■ Information
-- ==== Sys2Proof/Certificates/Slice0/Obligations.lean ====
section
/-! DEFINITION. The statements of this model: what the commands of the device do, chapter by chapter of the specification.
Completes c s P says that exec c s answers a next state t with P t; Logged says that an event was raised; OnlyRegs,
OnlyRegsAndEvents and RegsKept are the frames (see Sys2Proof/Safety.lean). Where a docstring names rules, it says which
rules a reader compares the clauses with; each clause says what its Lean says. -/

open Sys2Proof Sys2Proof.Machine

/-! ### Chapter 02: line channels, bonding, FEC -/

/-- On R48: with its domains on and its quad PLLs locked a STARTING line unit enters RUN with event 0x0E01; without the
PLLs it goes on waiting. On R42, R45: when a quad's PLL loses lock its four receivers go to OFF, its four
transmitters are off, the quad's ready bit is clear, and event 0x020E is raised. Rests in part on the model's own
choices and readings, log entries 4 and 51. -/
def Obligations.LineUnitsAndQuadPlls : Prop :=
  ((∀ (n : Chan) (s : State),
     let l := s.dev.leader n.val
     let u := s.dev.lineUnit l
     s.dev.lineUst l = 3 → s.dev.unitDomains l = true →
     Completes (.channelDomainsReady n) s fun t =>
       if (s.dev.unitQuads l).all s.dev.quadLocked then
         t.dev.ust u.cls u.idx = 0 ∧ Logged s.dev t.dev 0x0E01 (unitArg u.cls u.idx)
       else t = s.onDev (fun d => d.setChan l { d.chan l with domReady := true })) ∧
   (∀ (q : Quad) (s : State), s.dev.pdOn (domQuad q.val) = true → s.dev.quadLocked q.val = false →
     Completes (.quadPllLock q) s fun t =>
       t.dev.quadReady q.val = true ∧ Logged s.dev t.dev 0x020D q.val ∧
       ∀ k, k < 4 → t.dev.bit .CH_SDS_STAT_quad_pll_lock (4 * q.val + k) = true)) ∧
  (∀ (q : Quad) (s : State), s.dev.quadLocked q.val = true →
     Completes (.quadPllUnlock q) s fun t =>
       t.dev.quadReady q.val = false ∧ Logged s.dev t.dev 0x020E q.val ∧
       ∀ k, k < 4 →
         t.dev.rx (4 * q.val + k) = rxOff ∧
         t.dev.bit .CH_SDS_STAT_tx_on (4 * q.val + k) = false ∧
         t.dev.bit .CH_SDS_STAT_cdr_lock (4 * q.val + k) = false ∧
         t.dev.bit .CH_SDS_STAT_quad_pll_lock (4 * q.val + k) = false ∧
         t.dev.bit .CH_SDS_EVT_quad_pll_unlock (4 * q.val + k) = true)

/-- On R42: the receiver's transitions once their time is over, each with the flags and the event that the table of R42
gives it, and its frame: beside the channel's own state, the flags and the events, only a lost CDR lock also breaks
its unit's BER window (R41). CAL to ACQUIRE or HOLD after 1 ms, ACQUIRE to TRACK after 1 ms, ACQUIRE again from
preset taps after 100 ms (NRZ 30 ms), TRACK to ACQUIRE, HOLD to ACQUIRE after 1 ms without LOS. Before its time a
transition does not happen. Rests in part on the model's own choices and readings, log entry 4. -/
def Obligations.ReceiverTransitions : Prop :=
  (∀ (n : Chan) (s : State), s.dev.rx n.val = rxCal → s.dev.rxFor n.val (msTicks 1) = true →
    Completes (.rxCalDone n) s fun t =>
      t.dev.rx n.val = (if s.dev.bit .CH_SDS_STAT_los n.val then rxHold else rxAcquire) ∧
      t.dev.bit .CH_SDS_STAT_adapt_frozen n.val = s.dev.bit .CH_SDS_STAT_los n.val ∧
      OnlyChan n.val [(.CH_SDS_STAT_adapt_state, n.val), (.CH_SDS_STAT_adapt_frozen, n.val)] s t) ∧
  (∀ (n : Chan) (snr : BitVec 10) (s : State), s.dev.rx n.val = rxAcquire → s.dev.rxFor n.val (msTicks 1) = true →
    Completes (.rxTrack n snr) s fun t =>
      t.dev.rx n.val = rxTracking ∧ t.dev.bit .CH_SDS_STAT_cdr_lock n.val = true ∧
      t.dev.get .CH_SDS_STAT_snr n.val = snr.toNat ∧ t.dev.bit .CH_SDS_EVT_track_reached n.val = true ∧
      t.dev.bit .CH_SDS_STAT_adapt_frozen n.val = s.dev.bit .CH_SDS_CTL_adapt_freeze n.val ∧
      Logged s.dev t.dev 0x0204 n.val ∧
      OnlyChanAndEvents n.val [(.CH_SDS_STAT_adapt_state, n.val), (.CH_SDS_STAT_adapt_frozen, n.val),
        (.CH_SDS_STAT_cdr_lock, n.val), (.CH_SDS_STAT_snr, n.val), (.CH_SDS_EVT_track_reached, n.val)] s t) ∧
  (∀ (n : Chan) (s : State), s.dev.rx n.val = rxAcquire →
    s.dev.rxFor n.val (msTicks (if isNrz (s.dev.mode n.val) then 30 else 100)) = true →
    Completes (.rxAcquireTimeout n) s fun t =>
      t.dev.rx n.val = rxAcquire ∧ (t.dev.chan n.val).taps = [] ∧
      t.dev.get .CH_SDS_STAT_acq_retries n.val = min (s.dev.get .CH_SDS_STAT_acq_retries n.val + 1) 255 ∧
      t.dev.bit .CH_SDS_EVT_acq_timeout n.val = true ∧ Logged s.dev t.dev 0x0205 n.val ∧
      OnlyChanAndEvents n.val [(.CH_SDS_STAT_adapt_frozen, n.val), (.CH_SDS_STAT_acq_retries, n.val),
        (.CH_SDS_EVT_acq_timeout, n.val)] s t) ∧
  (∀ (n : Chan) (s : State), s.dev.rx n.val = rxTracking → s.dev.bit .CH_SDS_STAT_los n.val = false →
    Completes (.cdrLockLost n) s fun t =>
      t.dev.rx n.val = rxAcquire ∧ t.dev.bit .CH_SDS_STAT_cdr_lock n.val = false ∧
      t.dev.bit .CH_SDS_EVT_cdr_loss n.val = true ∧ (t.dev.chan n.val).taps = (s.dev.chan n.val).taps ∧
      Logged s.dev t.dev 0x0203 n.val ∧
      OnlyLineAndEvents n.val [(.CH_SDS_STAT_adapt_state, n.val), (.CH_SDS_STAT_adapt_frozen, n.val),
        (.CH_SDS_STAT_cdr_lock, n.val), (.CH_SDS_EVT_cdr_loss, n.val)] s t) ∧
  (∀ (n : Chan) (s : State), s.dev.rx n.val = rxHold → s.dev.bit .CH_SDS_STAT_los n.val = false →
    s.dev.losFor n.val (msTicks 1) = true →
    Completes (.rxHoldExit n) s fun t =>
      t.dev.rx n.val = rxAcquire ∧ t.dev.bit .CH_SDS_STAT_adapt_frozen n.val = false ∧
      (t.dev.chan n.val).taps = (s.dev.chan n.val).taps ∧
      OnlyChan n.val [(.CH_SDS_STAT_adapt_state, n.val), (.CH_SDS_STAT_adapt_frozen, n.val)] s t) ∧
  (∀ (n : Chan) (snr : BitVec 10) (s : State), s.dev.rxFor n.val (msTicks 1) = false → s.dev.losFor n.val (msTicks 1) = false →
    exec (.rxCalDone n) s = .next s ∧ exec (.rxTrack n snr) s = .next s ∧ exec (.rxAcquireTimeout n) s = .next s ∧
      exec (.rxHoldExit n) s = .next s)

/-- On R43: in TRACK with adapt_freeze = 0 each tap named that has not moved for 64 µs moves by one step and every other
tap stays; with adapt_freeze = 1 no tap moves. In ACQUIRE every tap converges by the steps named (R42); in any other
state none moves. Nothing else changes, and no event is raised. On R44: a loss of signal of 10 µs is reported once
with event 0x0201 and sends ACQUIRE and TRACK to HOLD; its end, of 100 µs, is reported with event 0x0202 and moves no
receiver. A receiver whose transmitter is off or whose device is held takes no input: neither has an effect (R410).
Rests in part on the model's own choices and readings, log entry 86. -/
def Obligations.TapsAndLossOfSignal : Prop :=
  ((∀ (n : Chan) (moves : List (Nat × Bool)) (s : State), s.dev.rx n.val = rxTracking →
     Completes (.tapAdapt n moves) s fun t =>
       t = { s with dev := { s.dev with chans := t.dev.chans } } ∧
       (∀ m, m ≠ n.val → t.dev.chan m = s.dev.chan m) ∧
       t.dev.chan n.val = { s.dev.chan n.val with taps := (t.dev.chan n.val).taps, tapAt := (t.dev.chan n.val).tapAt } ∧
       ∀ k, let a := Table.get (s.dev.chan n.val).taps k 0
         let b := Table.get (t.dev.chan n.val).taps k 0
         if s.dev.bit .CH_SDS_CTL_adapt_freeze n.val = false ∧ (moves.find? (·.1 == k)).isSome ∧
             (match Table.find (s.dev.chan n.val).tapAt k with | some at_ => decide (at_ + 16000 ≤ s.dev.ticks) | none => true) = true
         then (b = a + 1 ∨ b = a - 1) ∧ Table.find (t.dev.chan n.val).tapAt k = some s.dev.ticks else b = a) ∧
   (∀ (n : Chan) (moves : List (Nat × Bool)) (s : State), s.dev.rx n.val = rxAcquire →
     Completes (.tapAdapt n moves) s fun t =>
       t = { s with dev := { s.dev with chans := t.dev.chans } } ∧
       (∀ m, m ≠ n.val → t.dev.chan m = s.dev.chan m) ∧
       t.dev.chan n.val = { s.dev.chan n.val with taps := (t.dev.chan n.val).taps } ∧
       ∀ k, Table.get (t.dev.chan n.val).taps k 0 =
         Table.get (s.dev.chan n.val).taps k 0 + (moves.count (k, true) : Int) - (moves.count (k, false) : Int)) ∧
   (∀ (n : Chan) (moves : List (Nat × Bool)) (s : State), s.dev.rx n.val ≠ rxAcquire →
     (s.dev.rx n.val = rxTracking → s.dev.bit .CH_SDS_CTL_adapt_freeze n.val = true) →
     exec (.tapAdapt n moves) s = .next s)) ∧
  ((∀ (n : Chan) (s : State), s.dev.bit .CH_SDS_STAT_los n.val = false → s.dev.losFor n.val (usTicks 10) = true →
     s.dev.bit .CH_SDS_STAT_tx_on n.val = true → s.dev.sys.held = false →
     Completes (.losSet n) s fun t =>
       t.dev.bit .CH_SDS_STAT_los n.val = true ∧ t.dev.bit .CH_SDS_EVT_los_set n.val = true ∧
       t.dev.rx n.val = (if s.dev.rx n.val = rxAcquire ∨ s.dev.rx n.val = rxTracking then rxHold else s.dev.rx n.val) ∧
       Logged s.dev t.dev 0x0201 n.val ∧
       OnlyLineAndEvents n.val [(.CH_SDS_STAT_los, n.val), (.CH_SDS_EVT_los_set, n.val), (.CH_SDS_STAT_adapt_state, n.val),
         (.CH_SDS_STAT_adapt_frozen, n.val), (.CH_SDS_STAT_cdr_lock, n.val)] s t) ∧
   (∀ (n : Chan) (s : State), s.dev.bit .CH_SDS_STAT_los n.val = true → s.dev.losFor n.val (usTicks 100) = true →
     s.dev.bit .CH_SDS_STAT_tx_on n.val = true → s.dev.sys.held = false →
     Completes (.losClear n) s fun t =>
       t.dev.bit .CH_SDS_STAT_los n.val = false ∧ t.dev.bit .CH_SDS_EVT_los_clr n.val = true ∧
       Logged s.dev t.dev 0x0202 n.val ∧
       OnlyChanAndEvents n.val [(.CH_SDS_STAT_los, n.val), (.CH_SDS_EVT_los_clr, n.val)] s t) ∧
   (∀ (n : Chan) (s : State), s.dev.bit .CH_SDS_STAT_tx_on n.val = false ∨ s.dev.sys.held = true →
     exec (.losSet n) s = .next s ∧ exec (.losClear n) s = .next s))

■ Work order
All that should be written out is the stretch of lines above between the one holding "and every other" and the one holding "receiver. A receiver", inclusive, exactly as given.

■ Expected answer
/-- On R43: in TRACK with adapt_freeze = 0 each tap named that has not moved for 64 µs moves by one step and every other
tap stays; with adapt_freeze = 1 no tap moves. In ACQUIRE every tap converges by the steps named (R42); in any other
state none moves. Nothing else changes, and no event is raised. On R44: a loss of signal of 10 µs is reported once
with event 0x0201 and sends ACQUIRE and TRACK to HOLD; its end, of 100 µs, is reported with event 0x0202 and moves no
receiver. A receiver whose transmitter is off or whose device is held takes no input: neither has an effect (R410).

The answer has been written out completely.